Thank you all for the clear responses. I think I'm getting it.

>From the clarified grammar below, seperating the Lexer from the Parser, I 
can see that 'ab' is an error. From what I understand the DFA for the Lexer 
looks something like:

1 -- a --> 2 -- b --> 3 -- c --> 4
   -- b --> 5
   -- c --> 6

with 2, 4, 5 and 6 being accepting states. So after consumming characters 
and advancing through the state machine, ANTLR typically comes to a point 
where it can no longer advance and  it stops. If it stops on an accepting 
state it returns the appropriate token, if not it errors out. So on 'aba' it 
chokes on the second 'a'. But in a way, the character it stops on is always 
an error, a character that does not allow it to continue. ANTLR accepts this 
as ok if it is already on an accepting state and returns the token.

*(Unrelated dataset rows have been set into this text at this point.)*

-- ==== Sys2Proof/Word.lean ====
section
/-! DEFINITION. Word.lean: the three word sizes of the spec (00_scope R10: u8, u16, u32, all unsigned) and their plainest arithmetic. -/

namespace Sys2Proof

/-- u8 of R10. -/
abbrev Byte := BitVec 8

/-- u16 of R10. -/
abbrev Half := BitVec 16

/-- u32 of R10. -/
abbrev Word := BitVec 32

end Sys2Proof
end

With LEX, the DFA is the same, but LEX makes an additional consession. It 
seems to accept that the character it stops on is part of a larger stream of 
characters that it will have to deal with later. So when it stops it looks 
to see if it is on an accepting state and if so returns that token but if it 
is not on an accepting state it asks itself the further question: What was 
the last accepting state I saw because the extra characters I consumed might 
just be part of the next token and not an error on the current token. So it 
looks back to find the last accepting state and leaves the extra characters 
for next time. This behaviour of the Lexer is realistic and useful.

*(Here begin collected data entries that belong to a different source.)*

-- ==== Sys2Proof/WellFormed.lean ====
section
/-! DEFINITION. WellFormed.lean: the operand types of the spec that `Instr` does not carry in its fields' Lean types. Each check is a Bool. An
instruction whose operands fail a check runs all the same: its rule names no result there, and what it gives is a free value (log 29), or the
snapshot leaves BUF (log 14). The field widths of I25 are the fields' Lean types. -/

namespace Sys2Proof

/-- A byte-array operand of `n` bytes: a literal of that length, or a snapshot inside BUF (R40, R42). -/
def Arr.ok (n : Nat) : Arr → Bool
  | .lit bytes => bytes.length == n
  | .buf off => decide (off + n ≤ Config.bufSize)

/-- `name : list of 0..12 bytes, none of them 0x00` (R160). -/
def ChRecord.ok (c : ChRecord) : Bool := decide (c.name.length ≤ Config.nameLen) && c.name.all (fun b => b != 0)

/-- A tone class with t in 0..3000 (R195). -/
def Tone.ok : Tone → Bool
  | .off => true
  | .ctcss t => decide (t.toNat ≤ Config.ctcssMax)
  | .dcs _ _ => true

/-- An entry number 1..20 (R134, R138). -/
def entryIndexOk (r : Nat) : Bool := decide (1 ≤ r) && decide (r ≤ Config.bpEntries)

/-- A value `GROUP_PACK` may be given: 1..15, or 16 under the policy `Overflow` (R198). -/
def groupValueOk (v : Byte) : Bool := decide (1 ≤ v.toNat) && decide (v.toNat ≤ 16)

/-- A byte of class NOISE (R61). -/
def isNoise (b : Byte) : Bool := b != 0x30 && b != 0x31 && b != 0x45 && b != 0x46

/-- The operands are of the types the spec gives them. `START` takes any u8: a base above 192 is refused by its own rule (R106).
`BP_ENTRY_VALID` takes every pair of words (R137: one verdict for every u32 pair). `CH_ENCODE` and `CH_NAME_PACK` take a name of any length,
which they cut (R164, 93 I23). DESIGN CHOICE (log 30): the `.chEncode` arm also takes a name that holds a 0x00 byte, which R160's type excludes and
R164 corner (3) defines for `CH_NAME_PACK` only. DESIGN CHOICE (log 32): the arms `.stringToTone` and `.stringToGroup` also take the bytes
0x80..0xFF, which are in no string of file 44 (its strings are ASCII). -/
def Instr.wf : Instr → Bool
  | .hdr => true
  | .ack1 => true
  | .ackE => true
  | .ackF => true
  | .noise b => isNoise b
  | .data _ => true
  | .chk _ => true
  | .eos => true
  | .terminalHold _ => true
  | .start _ => true
  | .reset _ => true
  | .cmdE => true
  | .cmdF => true
  | .cmdI => true
  | .cmdRead _ => true
  | .cmdWrite _ p => p.length == Config.blockPayload
  | .bpFlagsPack _ _ _ _ => true
  | .bpFlagsUnpack _ => true
  | .bpEntryEncode img r _ => img.ok Config.bpImageLen && entryIndexOk r
  | .bpEncode plan => plan.length == Config.bpEntries
  | .bpMagicOk img => img.ok Config.bpImageLen
  | .bpEntryValid _ _ => true
  | .bpEntryDecode img r => img.ok Config.bpImageLen && entryIndexOk r
  | .bpDecode img => img.ok Config.bpImageLen
  | .bpBlock img i => img.ok Config.bpImageLen && decide (i < Config.bpBlocks)
  | .chModePack _ _ => true
  | .chModeUnpack _ => true
  | .chNamePack block _ => block.ok Config.blockLen
  | .chNameUnpack block => block.ok Config.blockLen
  | .chEncode _ => true  -- a name with a 0x00 byte too: DESIGN CHOICE (log 30)
  | .chDecode block => block.ok Config.blockLen
  | .le16PackUnpack _ => true
  | .le32PackUnpack _ => true
  | .checksum8 p => p.ok Config.blockPayload
  | .toneClassify _ => true
  | .toneCompose t => t.ok
  | .dcsDigits _ => true
  | .groupUnpack _ => true
  | .groupPack vs => vs.all groupValueOk
  | .freqFromMhz _ => true
  | .freqToMhz _ => true
  | .toneToString _ => true
  | .ctcssText t => decide (1 ≤ t.toNat) && decide (t.toNat ≤ Config.ctcssMax)
  | .stringToTone _ => true  -- bytes 0x80..0xFF too: DESIGN CHOICE (log 32)
  | .stringToGroup _ => true  -- bytes 0x80..0xFF too: DESIGN CHOICE (log 32)
  | .groupToString _ => true

end Sys2Proof
end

Could this be done in ANTLR by just keeping track of the last longest 
accepting state in some variable. Evidently, if there are intervening 
actions, then you are really talking of a different grammar but if there are 
no interspersed  actions could this not be done?

Regards,

Daniel

----- Original Message ----- 
From: "Gavin Lambert" <antlr at mirality.co.nz>
To: "Terence Parr" <parrt at cs.usfca.edu>; "ANTLR-Interest" 
<antlr-interest at antlr.org>
Sent: Friday, July 13, 2007 4:16 AM
Subject: Re: [antlr-interest] Understanding priorities in lexing (newbie)

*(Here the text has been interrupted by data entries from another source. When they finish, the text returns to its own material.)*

-- ==== Sys2Proof/Machine/Channel.lean ====
section
/-! DEFINITION. Machine/Channel.lean: the calls of the channel codec (42_channel_codec R162-R167). -/

namespace Sys2Proof.Machine

/-- CH_MODE_PACK (R162). -/
def execChModePack (bw : BitVec 1) (mod : BitVec 3) (s : State) : Result :=
  giveBack (.byte (chModePack { bw := bw, mod := mod })) s

/-- CH_MODE_UNPACK (R163). -/
def execChModeUnpack (m : Byte) (s : State) : Result := giveBack (.mode (chModeUnpack m)) s

/-- CH_NAME_PACK (R164): the result is the block with its name field written. -/
def execChNamePack (block : Arr) (name : List Byte) (s : State) : Result :=
  answerArr Config.blockLen block (fun bs => .bytes (chNamePack bs name)) s

/-- CH_NAME_UNPACK (R165). -/
def execChNameUnpack (block : Arr) (s : State) : Result :=
  answerArr Config.blockLen block (fun bs => .bytes (chNameUnpack bs)) s

/-- CH_ENCODE (R166): a name longer than 12 bytes is cut (I23). DESIGN CHOICE (log 30): a name that holds a 0x00 byte, which R160's type excludes
and R164 corner (3) defines for CH_NAME_PACK only, is written byte for byte like any other. -/
def execChEncode (c : ChRecord) (s : State) : Result := giveBack (.bytes (chEncode c)) s

/-- CH_DECODE (R167). -/
def execChDecode (block : Arr) (s : State) : Result :=
  answerArr Config.blockLen block (fun bs => .record (chDecode bs)) s

end Sys2Proof.Machine
end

> At 11:18 13/07/2007, Terence Parr wrote:
> >> Case 1:
> >> grammar lex;
> >> KEYWORD : 'a' 'b' 'c';
> >> OTHER : 'a' | 'b' | 'c';
> >> program : (  KEYWORD  |  OTHER  )*
> >>
> >> Input: "aba" chokes on second a
> >>
> >> Case 2:
> >> grammar lex;
> >> kEYWORD : 'a' 'b' 'c';
> >> oTHER : 'a' | 'b' | 'c';
> >> program : (  kEYWORD |  oTHER  )*
> >>
> >> Input: "aba" outputs oTHER oTHER oTHER
> >>
> >> Same grammar, two different state machines.
> >
> >Well, more that the first grammar has 2 lexer rules and the
> >second has three: one for each char.
>
> Yes, which simply means that the lexer is different.  I don't think that 
> was the point :)  For the first example, you should consider the lexer 
> *only*, and in the second example, the parser *only*.  The other halves 
> are irrelevant.
>
> In the first case, the input to the lexer is the character sequence 
> 'a','b','a'.  In the second case, the input to the *parser* is the token 
> sequence A,B,A.  There is no fundamental difference here -- the rules for 
> dealing with that input appear the same and therefore should result in the 
> same output.  But they don't.
>
> As you said, the fundamental DFA engine behind the lexer and parser is the 
> same, so the difference must lie elsewhere.  And there is one difference: 
> the lexer has one additional implicit rule, the Tokens rule.  The parser 
> has no equivalent; or rather the closest equivalent it does have (the 
> 'program' rule) contains a cycle (*), so generates a very different DFA.
>
> Restating the examples a bit (and including the implicit rule) makes this 
> more obvious:
>
> lexer grammar Lex;
> KEYWORD : 'a' 'b' 'c';
> OTHER : 'a' | 'b' | 'c';
> Tokens : (  KEYWORD  |  OTHER  );
>
> parser grammar Parse;
> kEYWORD : A B C;
> oTHER : A | B | C;
> program : (  kEYWORD | oTHER  )*;
>
> The parser "works"; the lexer doesn't.  It has to be the Tokens rule.
>
> (Since the lexer example is explicitly showing an implicit rule, it's not 
> valid ANTLR -- if you actually want to run it in ANTLR, you'd need to do 
> one of the following:
> 1. remove the Tokens rule
> 2. make the KEYWORD and OTHER rules fragments, and possibly rename the 
> Tokens rule
> Similarly the parser would need to import its token vocab from somewhere.)
>